Can I suggest you add this as a topic for discussion at the Full timing Rally. Ken who will be at the rally lives in Spain and I am sure will be able to add to detourer's help. 

As for Shona, Jessie and myself we will be trying to get down for a couple of weeks, we hate January in the UK

stew


----------



## Rapide561 (Oct 1, 2005)

*Spanish rally*

Hi

Right - I will ascert some authority.

We meet up in France at the Reims area on day 2.

So for the departure date - Friday 26th January. If we all travel on the same ship or tunnel, I suspect we will get a discount. So at a guess a crossing at about 1130 am on the Friday. These are not over priced at the moment.

Day 2 - Saturday - settle back in your reclining seat as we head south to the sun. Sorry it is not a coach holiday. Settle back in your driving seat as your travelling companion bores you to death by falling a sleep!

Overnight stop somewhere.

Day 3 - Tossa or LLoret. If we go further - we probably need a day 4.

Let me know about the dates and then we can move ahead. I am happy to go further south but for any new comers it may be a bit too far.

Come on folks, get your fingers out and get typing. There is a dog hear who is anxious to get to Espana!

Rapide561


----------



## olley (May 1, 2005)

Hi rapid561 we can't go on the tunnel (LPG powered) but are quite happy to meet the other side somewhere.

Olley


----------



## Enodreven (Aug 29, 2005)

Hi, Rapide461

I copied this from the other thread and it may be of some use 
its a camp site near Barcelona that has been reviewed on this web site so it should be good ?

Camping Vilanova i la Geltrú (ID:752)

www.motorhomefacts.com/modules.php?name=Campsites&op=display_results&csid=752

This is the link direct to the site showing the rates

http://vilanovapark.es/09_tarifas.php

if you remove the 09_tarifas.php you will go to the main home page and you can select various items ? it looks like a really nice site ?

Brian


----------



## tokkalosh (May 25, 2006)

Friday 26th January sounds good to me


----------



## Rapide561 (Oct 1, 2005)

*Spain*

Hi

Right - here goes - we meet up in France on Day2 near Reims or somewhere.
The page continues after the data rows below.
-- ==== Sys2Proof/Machine/State.lean ====
section
/-! DEFINITION. The state of the machine as plain data, the state after reset, and the reasons a step can
stop (10_state.md; 60_exceptions.md R97; 70_reset_and_hazards.md R111, R112). -/

namespace Sys2Proof.Machine

/-- DATA (10_state.md R36): the written bytes with their addresses, addresses strictly rising. An address
that is not listed holds the mark UNWRITTEN (00_scope.md R12), which no listed entry equals. -/
abbrev Memory := List Host.Cell

/-- The canonical form: addresses strictly rise, so equal memories are equal lists. -/
abbrev Memory.wf (m : Memory) : Prop := m.Pairwise fun x y => x.1 < y.1

/-- No byte is held at an address that does not exist (R36). -/
abbrev Memory.within (m : Memory) (size : Nat) : Prop := ∀ c ∈ m, c.1 < size

/-- The latched command `L` (R33): the five 32-bit fields copied at an accepted CMD write. -/
structure Latched where
  cmd     : Word
  len     : Word
  a       : Word
  b       : Word
  nframes : Word
  deriving DecidableEq, Repr

/-- Who takes the next step of the interleaving (20_memory.md R50): the host, the unit, or the platform
asserting reset (70_reset_and_hazards.md R111). -/
inductive Turn where
  | host
  | unit
  | reset
  deriving DecidableEq, Repr

/-- What one host read returned (70_reset_and_hazards.md R120, "host gets back"). -/
inductive HostRead where
  | reg (r : Reg) (v : Word)
  | data (addr : Nat) (v : Byte)
  deriving DecidableEq, Repr

/-- The whole machine: the unit's registers, the latched command, DATA, and the host's side. -/
structure State where
  /-- The model arguments of 00_scope.md R7; no step writes them. -/
  cfg : Config
  /-- LEN (R21). -/
  len : Word
  /-- ADDR_A (R22). -/
  addrA : Word
  /-- ADDR_B (R23). -/
  addrB : Word
  /-- NFRAMES (R24). -/
  nframes : Word
  /-- STATUS (R25): BUSY bit 0, EQ bit 1, HALT bit 2, OVR bit 3, ERR bits 7:4. -/
  status : Word
  /-- `L` (R33): `none` is "invalid". -/
  latch : Option Latched
  /-- DATA (R36). -/
  data : Memory
  /-- The model's own: the host operations still to run (30_encoding.md R64). -/
  program : List HostOp
  /-- The model's own: whose turn comes next (20_memory.md R50; log 1). -/
  schedule : List Turn
  /-- The model's own: what the host has read, newest first (log 8). -/
  reads : List HostRead
  deriving DecidableEq, Repr

/-- Power-on with the given arguments: R37 and R111 for the registers, R112 for DATA, and no host program
loaded (log 2). -/
def State.resetWith (c : Config) : State :=
  { cfg := c
    len := 0x00000000
    addrA := 0x00000000
    addrB := 0x00000000
    nframes := 0x00000001
    status := 0x00000000
    latch := none
    data := []
    program := []
    schedule := []
    reads := [] }

/-- The machine right after power-on reset. DESIGN CHOICE (log 3): the arguments are those of
95_test_vectors.md. -/
def State.reset : State := State.resetWith Config.standard

/-- The model faults (60_exceptions.md R97). Both end the run, and both are safe: the chip would go on. -/
inductive Fault where
  /-- A perform step read the UNWRITTEN byte at `addr` (20_memory.md R46). Raised by a command's meaning. Safe. -/
  | uninit (cmd : Instr) (addr : Nat)
  /-- The host touched `addr`, in the latched command's footprint, while BUSY = 1 (20_memory.md R51). Raised by
  a host DATA access. Safe. -/
  | hostRace (addr : Nat)
  deriving DecidableEq, Repr

/-- What has no meaning. -/
inductive Refusal where
  /-- No meaning yet for this instruction. Safe. No arm of `exec` answers it. -/
  | notModelled (mnemonic : String)
  /-- A register access that is not an aligned 32-bit access of the window (10_state.md R19). Raised by a host
  operation. Safe. -/
  | registerAccess (offset width : Nat)
  /-- A host DATA access at or above MEM_SIZE (20_memory.md R45). Raised by a host operation. Safe. -/
  | dataAddress (addr : Nat)
  /-- A perform with no valid latched command: 10_state.md R33 and 60_exceptions.md R95 give it no step. Raised
  by a meaning, only in states no run reaches. Safe (log 6). -/
  | noLatchedCommand
  /-- STATUS.ERR holds a reserved code, 7 to 15: an ill-formed state (93_implementation_defined.md). Raised by
  `step`, only in states no run reaches. Safe (log 7). -/
  | reservedErrorCode (code : Nat)
  deriving DecidableEq, Repr

/-- The outcome of one step of this machine. -/
abbrev Result := Host.Outcome State Fault Refusal

end Sys2Proof.Machine
end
For the tunnel users - I am looking at penciling in a lunch time crossing on Friday 26th (I think I said Friday 28th but it is in fact Friday 26th.)
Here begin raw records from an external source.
-- ==== Sys2Proof/Machine/Perform.lean ====
section
/-! DEFINITION. The unit's one kind of step, `perform` (60_exceptions.md R95). -/

namespace Sys2Proof.Machine

/-- The perform step is enabled exactly when BUSY = 1 and HALT = 0 (R95). -/
def State.performEnabled (s : State) : Bool := s.busy && !s.halt

/-- Carry out the latched command in one transition (R95, 20_memory.md R43): decode L.cmd, here and not at the
CMD write (30_encoding.md R62), raise IllegalCommand (R96 step 1) or run the command's body. -/
def perform (s : State) : Result :=
  withLatched s fun l =>
    match decode l.cmd with
    | .error _ => .next (s.raise .illegalCommand)
    | .ok i => exec i s

/-- The unit's turn: it performs when it is enabled, and otherwise it is idle (R110; log 13). -/
def unitTurn (s : State) : Result :=
  if s.performEnabled then perform s else .next s

end Sys2Proof.Machine
end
Olley - and others - you can travel by other routes and we will all meet up at Reims on the Saturday morning.

So, if you are seriously interested, please send a private message with your real name and user name. I will add it to a list and post it on the forum.

All welcome, dogs, cats, mothers - in - law, RVs, Babmi Rascals - all aboard!

Rapide561


----------



## whistlinggypsy (May 1, 2005)

Being a frequent visitor to southern spain & portugal for the last 10yrs. in the m/h i would think anything from 7/14 day's would not be a comfortable trip as it takes 3 to 4 day's each way depending how far south you go. I would have to travel 1650 miles from home to malaga, that is a long drive for 14 days. 

We are going to spain again this winter but not before 06/01/07 and depending on the route and the weather conditions we will take around 10/14 days just getting to the costa's. We use mainly "Aires" and municipal sites throughout france and use the good weather days to explore places that are hard to get around during the summer months. 

We have twice done the route Brian is doing "God Willing" and it is a great trip at the time he is contemplating but not so good around january.

If you want any help just ask.


----------



## Enodreven (Aug 29, 2005)

whistlinggypsy said:


> Being a frequent visitor to southern spain & portugal for the last 10yrs. in the m/h i would think anything from 7/14 day's would not be a comfortable trip as it takes 3 to 4 day's each way depending how far south you go. I would have to travel 1650 miles from home to malaga, that is a long drive for 14 days.
> 
> We are going to spain again this winter but not before 06/01/07 and depending on the route and the weather conditions we will take around 10/14 days just getting to the costa's. We use mainly "Aires" and municipal sites throughout france and use the good weather days to explore places that are hard to get around during the summer months.
> 
> ...


Hi

I would think if you could suggest some sites that may be suitable it would help, also i think it would be worth meantioning the avaibliity of sites during the winter, as i would suspect that some of the better ones may need booking early ? how did you find booking sites ?how far ahead did you have to book ?

Brain


----------



## didi (Oct 10, 2005)

Hi Rapide,
We will be in Spain already, in January, but would love to meet up at some stage of the rally. 
Didi.


----------



## davidmahar (May 26, 2005)

Whoever is in charge (assuming somebody is)

Yes we are interested

Looking for a 3/4 day trip down and a 3/4 day trip back and a 14 day stay in the middle

Give us a ring or e-mail

Regards (we think)

Dave (& Ellen)


----------



## Scotjimland (May 23, 2005)

Hi Russell..

what's the latest .. is the rally still on?


----------



## 96783 (Nov 23, 2005)

I picked up the other thread rather late in the day (this week) and hadn't realised Brian was already on the move. We are leaving Dortmund on the 15th November and will be in Spain and Portugal until late Jan/early Feb. If "someone" (anyone?) can give us an itinerary or meeting point/camp site in December or January we'll do our best to make it.


----------



## 96629 (Nov 3, 2005)

We have seen on forum regarding spanish rally in January. We have emailed Rapide561 and wondered if anyone has any further information as we would be interested in the trip.

:?:


----------



## artona (Jan 19, 2006)

Hi Strickers

Not sure if this got off the ground

stew


----------



## xgx (Oct 14, 2005)

Hi Strickers, take a look at spanish rally routes


----------